Hemp. My absolute favorite material for making bodices. I adore the contrast with silk, the way the smooth, sheer, impalpable chiffons contrast with the rough grainy antiqueness of the vintage hemp.
I collect these one of a kind pieces at vintage markets across northern Italy, they are old, sometimes dating back to the mid 1800. They are handwoven, hand spun, the perfect shade of natural ivory.
After carefully soaking and washing these, we roll them up and store them for future use. They are precious, as no one makes these anymore and will one day be gone.
They were made for the dowries of brides, to be cut as needed, finished by hand, and often embroidered with the couple’s family monogram. Common uses were face towels, napkins, table cloths, bed sheets, beautiful lace-edged night gowns, underwear, aprons.
They are the perfect weight and texture to make fitted and boned bodices, the plain weave and thick texture provides a supple, pliable material which is a dream to work with.

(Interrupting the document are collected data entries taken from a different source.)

/-- The bound slots go back once the last product has been formed (R281). -/
def State.releaseBound (s : State) (t : Nat) (x : Suit) (r : SuitRun) : State × SuitRun :=
  let give (s : State) (side : Nat) : State := if x.bind side then (s.release t (x.bindQ side) 1).getD s else s
  (give (give s 0) 1, { r with relA := true, relB := true })

/-- SUIT_STATUS.TILES of suit slot `i`: an output tile has drained; it stops at 0xFFFF (R292). -/
def State.countTile (s : State) (t i : Nat) : State :=
  s.setFld (Reg.suitStatus t i) 0 16 (min 0xFFFF (s.fld (Reg.suitStatus t i) 0 16 + 1))

/-- SLEEVE_TILE_END: the last chunk sum is promoted and the set begins to drain; a sum's stage ends. -/
def execSleeveTileEnd (t : TileId) (s : State) : Host.Outcome State Fault Refusal :=
  .next (match s.sleeveSuit t with
  | none => s
  | some (i, x) =>
    if !x.tileOver then s
    else
      let r := x.run
      if x.isSum then
        let (s, r) := s.releaseBound t x { r with sleeve := 2, holdA := [], holdB := [] }
        let s := (s.count (Reg.sleeveStatTiles t) 1).countTile t i
        let (s, r) := if (r.set x 0).sat ∨ r.cvtSat then s.raiseSat t x r 0 else (s, r)
        s.putRun t i x r
      else
        let e := s.env t x
        let j := r.tile % 2
        let a := r.set x j
        let cells := (List.range (if x.isDot then 1 else x.tparts)).foldl (fun cs q =>
          (mapCells x r.tile q cs (fun i' j' c =>
            (c.promote e (e.noise (x.outAt r.tile i' j').1 (x.outAt r.tile i' j').2), false))).1) a.cells
        let r := ({ r with tile := r.tile + 1 } : SuitRun).putSet j { a with cells := cells, ended := true }
        let (s, r) := if r.tile = x.tiles ∧ r.sample = none then s.releaseBound t x r else (s, r)
        s.putRun t i x r)

/-! ## Load and drain (R172, R179, R181) -/

/-- Row `i` of a drained tile: its totals, and whether an addition saturated. -/
def ASet.row (a : ASet) (x : Suit) (e : Env) (i : Nat) : List Tot × Bool :=
  let n := x.tm * x.tn
  let (rc, cc) := x.tileSize a.tile
  let one (o q : Nat) : Tot := (a.cells.getD (q * n + o) Cell.zero).tot e
  let rs : List (Tot × Bool) :=
    if x.isDot then (List.range rc).map (fun l =>
      let (r, c) := x.outAt 0 l 0
      (one (l * x.tn) 0).chain e (e.noise r c) ((List.range 31).map (fun k => one (l * x.tn + k + 1) 0)))
    else (List.range cc).map (fun j =>
      let (r, c) := x.outAt a.tile i j
      (one (i * x.tn + j) 0).chain e (e.noise r c)
        (((List.range x.tparts).filter (fun q => q != 0 && a.got.contains q)).map (one (i * x.tn + j))))
  (rs.map (·.1), rs.any (·.2))

/-- The row handed to REDUCE. -/
def ASet.orow (a : ASet) (x : Suit) (vals : List Tot) : ORow :=
  let i := a.dr
  let (r, c) := x.outAt a.tile i 0
  { tile := a.tile, row := r, col := if x.isDot then x.ocol else c, arow := (x.opRows 0 a.tile).1 + i,
    brow := (x.opRows 1 a.tile).1, vals := vals.map Res.tot, last := x.isDot || i + 1 == (x.tileSize a.tile).1 }

/-- Loads the oldest row read ahead into the set that waits for it, if that set has drained the row. -/
def SuitRun.loadRow (r : SuitRun) (x : Suit) : SuitRun :=
  match r.ahead with
  | [] => r
  | (o, vals) :: rest =>
    let j := o % 2
    let a := r.set x j
    if a.ended ∧ a.ldTile = o ∧ a.ld.length < a.dr then ({ r with ahead := rest } : SuitRun).putSet j { a with ld := a.ld ++ [vals] } else r

/-- The set that drains: the one that ended first. -/
def SuitRun.draining (r : SuitRun) (x : Suit) : Option Nat :=
  let js := (List.range 2).filter (fun j => (r.set x j).ended && (r.set x j).dr < x.drainRows)
  match js with
  | [j, k] => some (if (r.set x k).tile < (r.set x j).tile then k else j)
  | l => l.head?

/-- A drained tile: counted, its saturation raised, and the stage ends after the last. -/
def State.tileDrained (s : State) (t : Nat) (x : Suit) (r : SuitRun) (a : ASet) : State × SuitRun :=
  let s := s.count (Reg.sleeveStatTiles t) 1
  let (s, r) := if a.sat ∨ r.cvtSat then s.raiseSat t x r a.tile else (s, r)
  let r := { r with cvtSat := false }
  (s, if a.tile + 1 = x.tiles ∧ r.sample = none then { r with sleeve := 2, holdA := [], holdB := [] } else r)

Here are a few examples of designs that feature hemp, and a some photos of brides who chose to wear it:
• The ever beloved Papaver, worn by Maria, Alexandra, Indy, and by Emma
• The fairylike Agapanthus worn by Francesca and by Cailean,
• Helianthus, worn by Amaya and by Serena
• Simple, ethereal Tilia, one of my first designs and still a favorite years later, worn by Jenny, Lauren, Chiara, and by this sweet hippie baby bump
The ones that have a less beautiful hue of ivory we use as innermost layer, the interlining, sandwiched between the silk lining and the outer fashion fabric (sometimes silk shantung or satin). So if you choose a design with a bodice, know that inside, is a piece of Italian history. We got you covered with your #somethingold!